* _EXERCISE GOAL_
Below are the records. List every line holding the word "Option".

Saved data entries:
+++

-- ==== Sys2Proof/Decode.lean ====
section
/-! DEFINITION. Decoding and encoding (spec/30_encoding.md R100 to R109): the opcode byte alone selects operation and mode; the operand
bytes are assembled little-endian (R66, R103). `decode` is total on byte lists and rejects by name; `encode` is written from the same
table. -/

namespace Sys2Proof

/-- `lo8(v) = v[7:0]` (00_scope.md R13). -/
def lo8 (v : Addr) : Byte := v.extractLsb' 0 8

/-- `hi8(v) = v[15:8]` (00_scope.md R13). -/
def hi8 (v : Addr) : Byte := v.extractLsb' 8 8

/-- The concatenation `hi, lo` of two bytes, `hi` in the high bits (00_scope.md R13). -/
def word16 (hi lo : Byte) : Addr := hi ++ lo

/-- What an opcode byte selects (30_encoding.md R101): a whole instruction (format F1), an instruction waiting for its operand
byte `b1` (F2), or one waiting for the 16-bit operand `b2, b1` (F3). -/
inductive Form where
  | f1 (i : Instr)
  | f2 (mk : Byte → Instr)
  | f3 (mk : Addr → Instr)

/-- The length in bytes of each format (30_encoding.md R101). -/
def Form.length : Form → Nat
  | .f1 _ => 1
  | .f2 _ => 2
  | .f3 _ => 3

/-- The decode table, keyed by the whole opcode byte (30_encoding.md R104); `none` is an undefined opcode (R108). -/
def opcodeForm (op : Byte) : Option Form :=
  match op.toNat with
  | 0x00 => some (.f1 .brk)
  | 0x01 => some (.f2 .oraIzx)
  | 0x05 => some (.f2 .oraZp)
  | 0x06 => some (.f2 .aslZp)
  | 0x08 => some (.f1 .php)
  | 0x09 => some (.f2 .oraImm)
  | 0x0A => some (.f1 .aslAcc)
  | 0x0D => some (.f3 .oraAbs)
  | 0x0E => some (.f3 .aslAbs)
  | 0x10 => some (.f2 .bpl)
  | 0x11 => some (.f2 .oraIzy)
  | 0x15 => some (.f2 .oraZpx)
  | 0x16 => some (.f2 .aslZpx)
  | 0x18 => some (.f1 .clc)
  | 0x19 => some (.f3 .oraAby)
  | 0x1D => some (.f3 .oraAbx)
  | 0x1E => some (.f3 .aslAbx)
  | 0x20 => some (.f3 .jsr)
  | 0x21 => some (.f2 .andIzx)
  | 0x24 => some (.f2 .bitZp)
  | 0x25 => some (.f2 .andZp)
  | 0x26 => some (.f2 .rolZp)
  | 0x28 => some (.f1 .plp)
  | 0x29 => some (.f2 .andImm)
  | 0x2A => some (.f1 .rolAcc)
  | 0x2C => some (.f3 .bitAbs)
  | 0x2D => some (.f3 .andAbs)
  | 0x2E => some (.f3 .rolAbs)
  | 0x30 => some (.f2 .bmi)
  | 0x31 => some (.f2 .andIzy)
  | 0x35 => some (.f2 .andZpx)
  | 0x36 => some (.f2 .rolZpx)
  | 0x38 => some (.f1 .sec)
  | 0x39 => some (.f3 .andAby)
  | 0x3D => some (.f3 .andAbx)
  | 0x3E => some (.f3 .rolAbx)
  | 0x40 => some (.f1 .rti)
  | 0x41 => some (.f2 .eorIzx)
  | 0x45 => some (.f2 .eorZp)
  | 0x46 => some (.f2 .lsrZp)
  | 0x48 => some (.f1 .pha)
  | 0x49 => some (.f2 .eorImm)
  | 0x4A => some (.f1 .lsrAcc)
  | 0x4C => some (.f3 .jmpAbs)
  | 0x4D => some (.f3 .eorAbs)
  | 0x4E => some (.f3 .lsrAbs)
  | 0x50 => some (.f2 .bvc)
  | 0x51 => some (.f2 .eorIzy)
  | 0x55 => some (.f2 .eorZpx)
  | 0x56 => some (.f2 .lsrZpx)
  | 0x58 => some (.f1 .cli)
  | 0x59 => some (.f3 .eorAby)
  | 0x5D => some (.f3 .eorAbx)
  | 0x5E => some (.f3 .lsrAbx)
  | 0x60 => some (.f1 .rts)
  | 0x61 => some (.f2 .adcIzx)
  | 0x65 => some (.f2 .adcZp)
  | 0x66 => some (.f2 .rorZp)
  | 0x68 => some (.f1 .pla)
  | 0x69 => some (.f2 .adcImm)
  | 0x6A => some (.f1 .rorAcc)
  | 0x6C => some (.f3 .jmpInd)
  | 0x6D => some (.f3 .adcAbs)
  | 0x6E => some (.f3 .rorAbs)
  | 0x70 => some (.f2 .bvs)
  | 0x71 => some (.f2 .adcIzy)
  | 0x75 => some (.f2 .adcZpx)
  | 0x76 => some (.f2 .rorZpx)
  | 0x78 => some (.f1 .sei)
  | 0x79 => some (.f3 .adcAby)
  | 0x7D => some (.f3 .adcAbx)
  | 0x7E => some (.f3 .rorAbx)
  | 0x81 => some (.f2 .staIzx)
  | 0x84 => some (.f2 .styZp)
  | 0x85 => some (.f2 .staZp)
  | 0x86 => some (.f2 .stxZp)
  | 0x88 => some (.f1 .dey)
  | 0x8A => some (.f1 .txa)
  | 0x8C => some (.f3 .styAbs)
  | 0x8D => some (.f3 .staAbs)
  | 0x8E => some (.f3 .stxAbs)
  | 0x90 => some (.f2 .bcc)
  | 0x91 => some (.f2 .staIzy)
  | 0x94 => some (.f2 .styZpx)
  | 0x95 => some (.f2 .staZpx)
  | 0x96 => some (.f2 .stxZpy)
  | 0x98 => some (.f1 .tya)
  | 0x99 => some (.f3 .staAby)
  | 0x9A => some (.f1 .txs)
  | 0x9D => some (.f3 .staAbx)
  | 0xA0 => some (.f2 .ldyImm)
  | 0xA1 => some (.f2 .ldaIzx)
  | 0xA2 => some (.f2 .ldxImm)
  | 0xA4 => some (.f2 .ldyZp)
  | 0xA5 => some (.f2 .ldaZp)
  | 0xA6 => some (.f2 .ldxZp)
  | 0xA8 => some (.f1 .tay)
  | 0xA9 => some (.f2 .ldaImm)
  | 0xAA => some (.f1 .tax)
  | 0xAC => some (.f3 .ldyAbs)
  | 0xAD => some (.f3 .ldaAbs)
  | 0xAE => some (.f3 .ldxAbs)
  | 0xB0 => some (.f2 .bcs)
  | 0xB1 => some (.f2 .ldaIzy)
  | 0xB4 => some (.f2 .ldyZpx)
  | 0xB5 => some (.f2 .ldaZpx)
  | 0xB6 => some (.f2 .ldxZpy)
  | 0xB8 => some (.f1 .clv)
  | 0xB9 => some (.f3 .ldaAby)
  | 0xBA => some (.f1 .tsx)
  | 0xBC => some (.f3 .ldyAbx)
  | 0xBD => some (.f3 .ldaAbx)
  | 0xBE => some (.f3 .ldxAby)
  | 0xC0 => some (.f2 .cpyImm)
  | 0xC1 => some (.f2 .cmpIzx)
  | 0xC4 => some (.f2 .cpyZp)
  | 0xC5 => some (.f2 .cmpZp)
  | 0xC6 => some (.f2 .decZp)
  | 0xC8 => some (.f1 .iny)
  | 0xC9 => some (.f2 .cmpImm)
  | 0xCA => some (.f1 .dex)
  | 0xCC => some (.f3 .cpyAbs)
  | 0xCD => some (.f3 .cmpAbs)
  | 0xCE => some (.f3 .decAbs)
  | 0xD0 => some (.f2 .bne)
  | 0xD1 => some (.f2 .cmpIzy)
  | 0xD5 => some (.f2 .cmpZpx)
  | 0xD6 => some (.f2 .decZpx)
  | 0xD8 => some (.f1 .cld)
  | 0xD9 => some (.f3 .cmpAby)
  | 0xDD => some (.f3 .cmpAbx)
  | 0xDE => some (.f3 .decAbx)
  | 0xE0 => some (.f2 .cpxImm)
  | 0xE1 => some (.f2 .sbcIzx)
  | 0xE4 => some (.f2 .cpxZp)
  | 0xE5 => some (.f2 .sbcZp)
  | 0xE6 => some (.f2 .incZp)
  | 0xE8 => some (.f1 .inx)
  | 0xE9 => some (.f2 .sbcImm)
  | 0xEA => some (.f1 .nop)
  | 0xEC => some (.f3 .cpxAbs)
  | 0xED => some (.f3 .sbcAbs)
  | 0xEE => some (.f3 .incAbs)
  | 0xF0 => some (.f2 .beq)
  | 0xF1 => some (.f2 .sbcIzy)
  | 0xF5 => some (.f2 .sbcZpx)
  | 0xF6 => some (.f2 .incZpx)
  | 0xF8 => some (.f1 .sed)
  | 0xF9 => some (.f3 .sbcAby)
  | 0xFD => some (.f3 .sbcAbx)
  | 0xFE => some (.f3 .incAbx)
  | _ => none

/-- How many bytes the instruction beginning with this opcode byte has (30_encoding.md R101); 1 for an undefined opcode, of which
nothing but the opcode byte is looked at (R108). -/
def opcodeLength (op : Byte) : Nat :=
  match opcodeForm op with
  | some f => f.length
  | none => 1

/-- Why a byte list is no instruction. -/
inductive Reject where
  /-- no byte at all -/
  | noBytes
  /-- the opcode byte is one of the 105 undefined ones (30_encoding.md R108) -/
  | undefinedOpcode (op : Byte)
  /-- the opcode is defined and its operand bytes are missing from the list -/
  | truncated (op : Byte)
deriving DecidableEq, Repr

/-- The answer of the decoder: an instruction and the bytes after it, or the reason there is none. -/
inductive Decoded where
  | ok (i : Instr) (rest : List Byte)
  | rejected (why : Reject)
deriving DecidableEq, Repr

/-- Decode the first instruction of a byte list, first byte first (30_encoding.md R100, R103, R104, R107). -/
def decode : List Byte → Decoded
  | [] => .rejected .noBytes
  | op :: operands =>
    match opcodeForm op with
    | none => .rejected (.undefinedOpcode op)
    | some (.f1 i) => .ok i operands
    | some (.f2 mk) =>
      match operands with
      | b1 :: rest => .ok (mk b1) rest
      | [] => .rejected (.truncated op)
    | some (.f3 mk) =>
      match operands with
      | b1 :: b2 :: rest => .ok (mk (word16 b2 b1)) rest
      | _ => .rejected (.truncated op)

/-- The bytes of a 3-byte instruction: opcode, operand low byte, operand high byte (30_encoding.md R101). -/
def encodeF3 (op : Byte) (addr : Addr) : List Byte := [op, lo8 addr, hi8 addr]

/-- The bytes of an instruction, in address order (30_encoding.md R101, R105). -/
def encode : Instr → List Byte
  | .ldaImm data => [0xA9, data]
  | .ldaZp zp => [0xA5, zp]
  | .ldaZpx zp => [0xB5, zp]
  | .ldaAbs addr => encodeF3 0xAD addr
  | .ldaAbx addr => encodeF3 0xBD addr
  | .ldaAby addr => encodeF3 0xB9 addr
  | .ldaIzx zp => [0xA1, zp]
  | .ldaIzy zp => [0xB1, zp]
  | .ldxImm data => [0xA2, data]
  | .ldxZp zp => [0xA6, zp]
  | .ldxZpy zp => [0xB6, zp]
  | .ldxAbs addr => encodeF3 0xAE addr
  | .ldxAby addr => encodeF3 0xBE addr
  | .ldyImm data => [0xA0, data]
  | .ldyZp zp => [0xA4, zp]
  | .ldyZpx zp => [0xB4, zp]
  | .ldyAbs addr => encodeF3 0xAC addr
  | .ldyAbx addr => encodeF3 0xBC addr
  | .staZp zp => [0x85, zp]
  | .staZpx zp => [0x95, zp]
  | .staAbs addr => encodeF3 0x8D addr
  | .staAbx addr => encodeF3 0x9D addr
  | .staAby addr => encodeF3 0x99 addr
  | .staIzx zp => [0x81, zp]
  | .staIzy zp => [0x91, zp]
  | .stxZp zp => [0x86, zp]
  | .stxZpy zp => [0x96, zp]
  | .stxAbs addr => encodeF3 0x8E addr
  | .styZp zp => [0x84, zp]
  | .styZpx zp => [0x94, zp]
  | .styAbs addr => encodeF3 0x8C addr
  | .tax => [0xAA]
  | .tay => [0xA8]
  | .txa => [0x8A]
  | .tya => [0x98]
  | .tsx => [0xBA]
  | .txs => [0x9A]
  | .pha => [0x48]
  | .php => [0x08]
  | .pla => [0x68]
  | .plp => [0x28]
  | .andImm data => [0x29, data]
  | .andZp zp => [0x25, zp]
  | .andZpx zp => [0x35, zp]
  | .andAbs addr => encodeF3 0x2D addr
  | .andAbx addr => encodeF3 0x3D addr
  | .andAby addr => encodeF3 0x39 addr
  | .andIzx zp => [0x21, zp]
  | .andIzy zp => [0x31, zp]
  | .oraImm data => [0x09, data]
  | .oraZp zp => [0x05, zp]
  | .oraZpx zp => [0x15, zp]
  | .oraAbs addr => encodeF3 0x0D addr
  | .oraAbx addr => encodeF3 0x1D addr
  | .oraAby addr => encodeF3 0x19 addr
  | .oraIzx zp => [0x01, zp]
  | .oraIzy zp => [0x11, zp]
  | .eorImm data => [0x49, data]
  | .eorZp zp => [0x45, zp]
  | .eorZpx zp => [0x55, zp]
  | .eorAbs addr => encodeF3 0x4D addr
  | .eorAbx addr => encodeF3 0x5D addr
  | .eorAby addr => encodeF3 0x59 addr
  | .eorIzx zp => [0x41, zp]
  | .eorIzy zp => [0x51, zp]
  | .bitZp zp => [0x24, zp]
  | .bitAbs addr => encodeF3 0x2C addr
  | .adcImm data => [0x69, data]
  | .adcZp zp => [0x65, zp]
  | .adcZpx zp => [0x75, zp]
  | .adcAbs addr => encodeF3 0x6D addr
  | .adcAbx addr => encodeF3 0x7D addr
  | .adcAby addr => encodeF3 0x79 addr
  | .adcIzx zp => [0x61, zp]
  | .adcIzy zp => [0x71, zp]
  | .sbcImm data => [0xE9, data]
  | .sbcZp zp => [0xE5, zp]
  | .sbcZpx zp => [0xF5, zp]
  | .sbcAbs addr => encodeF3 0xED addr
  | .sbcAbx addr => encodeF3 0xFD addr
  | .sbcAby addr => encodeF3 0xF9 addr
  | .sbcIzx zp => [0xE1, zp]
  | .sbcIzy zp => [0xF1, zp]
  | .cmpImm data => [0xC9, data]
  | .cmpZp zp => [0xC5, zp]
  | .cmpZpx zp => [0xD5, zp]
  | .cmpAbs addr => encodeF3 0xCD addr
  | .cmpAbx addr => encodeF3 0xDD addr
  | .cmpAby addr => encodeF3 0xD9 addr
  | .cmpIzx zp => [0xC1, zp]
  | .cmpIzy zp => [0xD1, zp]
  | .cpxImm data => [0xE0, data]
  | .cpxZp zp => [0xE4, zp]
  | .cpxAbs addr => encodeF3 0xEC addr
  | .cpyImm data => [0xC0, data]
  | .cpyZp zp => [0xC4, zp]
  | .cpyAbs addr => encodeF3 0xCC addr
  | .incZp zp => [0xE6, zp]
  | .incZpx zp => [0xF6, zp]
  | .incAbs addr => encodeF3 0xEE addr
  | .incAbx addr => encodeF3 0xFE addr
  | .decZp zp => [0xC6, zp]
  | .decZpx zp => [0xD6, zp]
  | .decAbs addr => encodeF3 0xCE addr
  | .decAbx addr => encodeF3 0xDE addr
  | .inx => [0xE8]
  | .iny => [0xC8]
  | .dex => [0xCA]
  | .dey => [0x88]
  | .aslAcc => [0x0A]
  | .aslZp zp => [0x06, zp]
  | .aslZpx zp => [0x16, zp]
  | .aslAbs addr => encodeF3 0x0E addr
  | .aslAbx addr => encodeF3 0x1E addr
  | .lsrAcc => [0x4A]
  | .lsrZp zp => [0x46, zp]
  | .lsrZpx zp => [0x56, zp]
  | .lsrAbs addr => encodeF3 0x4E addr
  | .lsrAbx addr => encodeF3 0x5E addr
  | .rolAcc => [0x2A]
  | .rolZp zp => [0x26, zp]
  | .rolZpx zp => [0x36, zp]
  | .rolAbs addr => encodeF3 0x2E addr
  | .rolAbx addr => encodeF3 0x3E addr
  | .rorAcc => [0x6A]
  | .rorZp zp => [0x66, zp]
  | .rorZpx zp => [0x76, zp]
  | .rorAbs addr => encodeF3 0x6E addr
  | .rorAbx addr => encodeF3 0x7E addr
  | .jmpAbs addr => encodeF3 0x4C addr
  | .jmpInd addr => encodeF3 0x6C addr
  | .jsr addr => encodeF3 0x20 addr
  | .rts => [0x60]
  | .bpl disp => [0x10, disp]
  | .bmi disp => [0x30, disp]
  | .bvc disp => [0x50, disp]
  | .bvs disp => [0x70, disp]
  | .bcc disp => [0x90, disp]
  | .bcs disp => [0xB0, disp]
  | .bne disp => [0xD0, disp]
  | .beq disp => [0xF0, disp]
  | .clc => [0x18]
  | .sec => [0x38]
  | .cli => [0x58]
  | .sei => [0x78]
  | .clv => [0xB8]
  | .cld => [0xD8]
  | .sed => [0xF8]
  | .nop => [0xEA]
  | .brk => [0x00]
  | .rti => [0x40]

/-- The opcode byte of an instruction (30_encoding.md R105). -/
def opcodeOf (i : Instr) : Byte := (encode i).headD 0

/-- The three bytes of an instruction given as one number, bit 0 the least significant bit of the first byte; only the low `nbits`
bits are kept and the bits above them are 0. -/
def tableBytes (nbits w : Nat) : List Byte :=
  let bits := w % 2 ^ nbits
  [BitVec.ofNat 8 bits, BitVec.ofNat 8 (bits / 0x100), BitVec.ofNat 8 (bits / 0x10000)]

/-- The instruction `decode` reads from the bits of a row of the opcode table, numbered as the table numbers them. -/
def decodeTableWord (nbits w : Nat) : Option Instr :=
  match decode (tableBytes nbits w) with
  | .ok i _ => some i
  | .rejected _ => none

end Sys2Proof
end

+++

* _OUTPUT OF THE TASK_
def opcodeForm (op : Byte) : Option Form :=
def decodeTableWord (nbits w : Nat) : Option Instr :=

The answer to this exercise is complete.